(Stored data)
++++

-- ==== Sys2Proof/Machine/HostCmds.lean ====
section
/-! DEFINITION. Host commands 0x01 to 0x08 and 0x0E (R391), and the end of a page walk (R79-R81). -/

namespace Sys2Proof.Machine

/-! ### Binding and records (R76, R139, R390, R393) -/

/-- Command 0x01 (R391): the windows are those of the 16 functions, 64 of each (R388, R389). -/
def State.bind (s : State) (ctx : Nat) (b : BindArg) : State × Bool :=
  if b.windows.any fun w => decide (1024 ≤ w.1) || decide (4 ≤ w.2) then (s, false)
  else
    let s := s.modCtx ctx fun c =>
      { c with root := b.root, bound := true, peers := b.peers, observe := b.observe, launchRec := b.launchRecord }
    let nums := b.peers.map fun p => p.1.toNat
    (s.modDev fun d =>
      { d with windows := b.windows.foldl (fun t w => t.put w.1 (ctx, w.2)) d.windows,
               peers := d.peers ++ nums.filter fun p => !d.peers.contains p }, true)

/-- BIND_CONTEXT (R391). -/
def execBindContext (tag : Ticket) (ctx : Nat) (b : BindArg) (s : State) : Out := .next (s.command tag fun s => s.bind ctx b)

/-- WRITE_RECORD, host records included (R139, R165). -/
def execWriteRecord (tag : Ticket) (ctx : Nat) (tb : Fin 256) (r : BitVec 512) (s : State) : Out :=
  .next (s.command tag fun s => (s.modCtx ctx fun c => { c with recs := c.recs.put tb.val r }, true))

/-- Command 0x0E: refused while a context is bound, and for a number no device may have (R393). -/
def State.setFabric (s : State) (num : BitVec 8) : State × Bool :=
  if (s.ctxs.any fun kv => kv.2.bound) || num == 0 || decide (0xFB < num.toNat) then (s, false)
  else (s.modDev fun d => { d with fab := num }, true)

/-- SET_FABRIC_NUMBER (R393). -/
def execSetFabricNumber (tag : Ticket) (num : BitVec 8) (s : State) : Out := .next (s.command tag fun s => s.setFabric num)

/-! ### Translation invalidates (R75) -/

/-- Every translation cache drops its entries for a range of a context, and the L1s their lines of it. -/
def State.dropRange (s : State) (ctx base len : Nat) : State :=
  let hit (lo n : Nat) : Bool := decide (lo < base + len) && decide (base < lo + n)
  let s := (List.range 4).foldl (fun s d => s.modDie d fun x =>
    { x with tlb := x.tlb.filter fun e => !(e.ctx == ctx && hit (e.region * 2 ^ e.shift) (2 ^ e.shift)) }) s
  let trim (c : Core) : Core :=
    { c with tlb := c.tlb.filter fun e => !(e.ctx == ctx && hit (e.region * 2 ^ e.shift) (2 ^ e.shift)),
             l1 := c.l1.filter fun l => !(l.ctx == ctx && hit (l.line * 256) 256) }
  { s with cores := s.cores.mapVals trim }

/-- Accesses already translated in a range that have neither performed nor been side-logged. -/
def State.oldAccesses (s : State) (ctx base len : Nat) : List Nat :=
  (s.ops.filter fun kv => kv.2.ctx == ctx && kv.2.home == .main && !kv.2.performed && !s.inSide kv.1 &&
    kv.2.pieces.any fun p => decide (p.va < base + len) && decide (base < p.va + p.len)).map (·.1)

/-- Command 0x03 begins (R75). -/
def State.invalidate (s : State) (tag : Ticket) (ctx base len : Nat) : State :=
  if !s.dev.fwOk then s.finish tag 1
  else
    let ops := s.oldAccesses ctx base len
    ((s.dropRange ctx base len).begin_ tag).modDev fun d => { d with invs := d.invs ++ [⟨tag, ctx, base, len, ops⟩] }

/-- TRANSLATION_INVALIDATE (R75). -/
def execTranslationInvalidate (tag : Ticket) (ctx base len : Nat) (s : State) : Out := .next (s.invalidate tag ctx base len)

/-- An access that an invalidate waits for is still to perform. -/
def State.stillOld (s : State) (i : Nat) : Bool :=
  match s.ops.find i with
  | some o => !o.performed && !s.inSide i
  | none => false

/-- TRANSLATION_INVALIDATE_COMPLETE: once every old access has performed (R75). -/
def State.invalidated (s : State) (tag : Ticket) : State :=
  match s.dev.invs.find? fun x => x.tag == tag with
  | none => s
  | some x =>
    if x.ops.any s.stillOld then s
    else ((s.dropRange x.ctx x.base x.len).modDev fun d => { d with invs := d.invs.erase x }).settle tag 0

/-- TRANSLATION_INVALIDATE_COMPLETE (R75). -/
def execTranslationInvalidateComplete (tag : Ticket) (s : State) : Out := .next (s.invalidated tag)

/-! ### Page walks and page requests (R79-R82) -/

/-- A thread's held access goes on, or has the cause the walk or the host gave it. -/
def State.wakeThread (s : State) (t region : Nat) (c : Option Cause) : State :=
  s.modThread t fun th =>
    { th with xlat := match c with
                | some c => th.xlat ++ [(region, c)]
                | none => th.xlat,
              hold := match th.hold with
                | some h => if h.on = .event ∧ (h.leaf = 0x2 ∨ h.leaf = 0x7) then none else some h
                | none => none }

/-- A core's translation miss entry completes: its L1 translation cache takes the leaf (R78, R79). -/
def State.missDone (s : State) (die : Nat) (w : Walk) (x : Waiter) : State :=
  match s.waiterCore die x with
  | some gc => s.fillTlb gc w.ctx w.va
  | none => s

/-- Ends a walk for all that is attached to it: held accesses of threads, parked engine streams (R186), and side logs,
whose head is lost where the page is refused (R88). -/
def State.answer (s : State) (die : Nat) (w : Walk) (c : Option Cause) : State :=
  let s := s.modDie die fun d => { d with walks := d.walks.filter fun x => !(x.ctx == w.ctx && x.region == w.region) }
  w.waiters.foldl (fun s x => match x, c with
    | .thread t, c => (if c.isNone then s.missDone die w x else s).wakeThread t w.region c
    | .eng gc e i, c => s.engResume gc e i c
    | .side core, some _ =>
      (match (s.core (die * 64 + core)).side with
        | h :: _ => if h.line / 256 = w.region ∧ h.ctx = w.ctx then s.loseHead (die * 64 + core) else s
        | [] => s)
    | .side _, none => s.missDone die w x) s

/-- The least number that no request of the queue has. -/
def freeIndex (q : Tbl PageReq) : Option Nat := (List.range 4096).find? fun i => (q.find i).isNone

/-- The walks of a die that the 64 walkers have (R78): the oldest that the host has not been asked about. -/
def Die.walking (d : Die) : List Walk := (d.walks.filter fun w => w.posted.isNone).take 64

/-- PAGE_WALK_COMPLETE: the oldest walk of a die that can finish does; where there is no page yet it posts a request
(R79-R81), and operations of engines that wait for it are parked (R186). -/
def State.walkDone (s : State) (die : Nat) : State :=
  let d := s.die die
  let room (w : Walk) : Bool := decide (s.walk w.ctx w.va ≠ .absent) || (freeIndex d.pq).isSome
  match d.walking.find? fun w => s.walkAwake w.ctx w.va && room w with
  | none => s
  | some w =>
    match s.walk w.ctx w.va with
    | .leaf level e a => (s.cacheLeaf die w.ctx w.va level e a w.write).answer die w none
    | .bad => s.answer die w (some 0x27)
    | .absent =>
      match freeIndex d.pq with
      | none => s
      | some i =>
        let s := s.modDie die fun d =>
          { d with pq := d.pq.put i ⟨w.va / 256 * 256, w.ctx, die, w.kind⟩,
                   walks := d.walks.map fun x => if x.ctx = w.ctx ∧ x.region = w.region then { x with posted := some i } else x }
        w.waiters.foldl (fun s x => match x with
          | .eng gc e i => s.engPark gc e i
          | .thread _ | .side _ => s) s

/-- PAGE_WALK_COMPLETE (R79). -/
def execPageWalkComplete (die : Nat) (s : State) : Out := .next (s.walkDone die)

/-- The walk that a request holds. -/
def State.postedWalk (s : State) (die i : Nat) : Option Walk := (s.die die).walks.find? fun w => w.posted == some i

/-- Answers the request of an index on each die that a command names: refused where none of them has one (R80; DESIGN CHOICE
for die 0xFF, log entry 100). -/
def State.onRequest (s : State) (die i : Nat) (f : State → Nat → State) : State × Bool :=
  if ((diesOf die).getD []).any fun d => ((s.die d).pq.find i).isSome then
    s.eachDie die fun s d => if ((s.die d).pq.find i).isSome then f s d else s
  else (s, false)

/-- Command 0x04: the walk starts again (R80). -/
def State.resolve (s : State) (die i : Nat) : State × Bool :=
  s.onRequest die i fun s d => s.modDie d fun x =>
    { x with pq := x.pq.drop i, walks := x.walks.map fun w => if w.posted = some i then { w with posted := none } else w }

/-- Command 0x05: the held accesses take 0x24 (R80, R81). -/
def State.refuse (s : State) (die i : Nat) : State × Bool :=
  s.onRequest die i fun s d =>
    let w := s.postedWalk d i
    let s := s.modDie d fun x => { x with pq := x.pq.drop i }
    match w with
    | some w => s.answer d w (some 0x24)
    | none => s

/-- RESOLVE_PAGE (R80). -/
def execResolvePage (tag : Ticket) (die index : Nat) (s : State) : Out := .next (s.command tag fun s => s.resolve die index)
/-- REFUSE_PAGE (R80). -/
def execRefusePage (tag : Ticket) (die index : Nat) (s : State) : Out := .next (s.command tag fun s => s.refuse die index)

/-! ### Regions (R70, R83, R93, R108, R128, R363, R367) -/

/-- Reads in flight that were translated to a die's replica pool go to the owners' pages: the pool is laid out anew (R83, R84). -/
def State.leavePool (s : State) (die : Nat) : State :=
  let home (p : Piece) : Piece := if p.src ≠ p.pa ∧ lineDie (p.src / 256) = die then { p with src := p.pa } else p
  { s with ops := s.ops.mapVals fun o => { o with pieces := o.pieces.map home } }

/-- Command 0x06 (R391). -/
def State.carve (s : State) (c : CarveArg) : State × Bool :=
  let on (die : Nat) (f : Die → Die) : State × Bool := s.eachDie die fun s d => s.modDie d f
  match c with
  | .versionStore die base slots window => on die fun d => { d with store := some ⟨base, slots, [], window, slots⟩ }
  | .metadata die tier base => on die fun d =>
      if tier = .near then { d with metaNear := some base } else { d with metaFar := some base }
  | .replicaPool die base frames => s.eachDie die fun s d =>
      (s.leavePool d).modDie d fun x => { x with pool := if frames = 0 then none else some (base, frames), replicas := [] }
  | .savePool die bytes => on die fun d => { d with disp := { d.disp with pool := bytes } }
  | .faultQuay ctx base slots => (s.modCtx ctx fun c => { c with fq := some ⟨base, slots, 0, 0⟩ }, true)
  | .hostErrorRing die slots => s.eachDie die fun s i => s.modDev fun d => { d with errSlots := d.errSlots.put i slots }

/-- CARVE_REGION (R391). -/
def execCarveRegion (tag : Ticket) (c : CarveArg) (s : State) : Out := .next (s.command tag fun s => s.carve c)

/-! ### Quays, weights, stages, floors, berth mode (R338, R341, R347) -/

/-- Command 0x07 (R391). -/
def State.quayArg (s : State) (c : QuayArg) : State × Bool :=
  match c with
  | .quay die q en fifo steer size stage hi lo base =>
    if 6 ≤ size ∧ size ≤ 16 ∧ stage ≤ 7 then s.eachDie die fun s d => s.modQuay d q.val fun x =>
        { x with en := en, fifo := fifo, steer := steer, size := size, stage := stage, hi := hi, lo := lo, base := base }
    else (s, false)
  | .weights die we wf =>
    if 1 ≤ we ∧ we ≤ 15 ∧ 1 ≤ wf ∧ wf ≤ 15 then s.eachDie die fun s d => s.modDisp d fun x => { x with we := we, wf := wf }
    else (s, false)
  | .stage die berth stage =>
    if stage ≤ 7 then s.eachDie die fun s d => s.modDisp d fun x =>
        { x with berths := x.berths.put berth stage, serving := x.serving.drop berth }
    else (s, false)
  | .floor die stage berths =>
    if stage ≤ 7 then s.eachDie die fun s d => s.modDisp d fun x => { x with floors := x.floors.put stage berths } else (s, false)
  | .berthMode die slicePair => s.eachDie die fun s d => s.modDisp d fun x => { x with slicePair := slicePair }

/-- CONFIGURE_QUAY (R338). -/
def execConfigureQuay (tag : Ticket) (c : QuayArg) (s : State) : Out := .next (s.command tag fun s => s.quayArg c)

/-- PRE_EMPT_TEAM (R366). -/
def execPreEmptTeam (tag : Ticket) (team : Nat) (s : State) : Out := .next (s.command tag fun s => s.preempt team)

end Sys2Proof.Machine
end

++++

◆ Prompt:
Search the data for "been". Copy every line that has it.

◆ Response area:
/-- Accesses already translated in a range that have neither performed nor been side-logged. -/
/-- The walks of a die that the 64 walkers have (R78): the oldest that the host has not been asked about. -/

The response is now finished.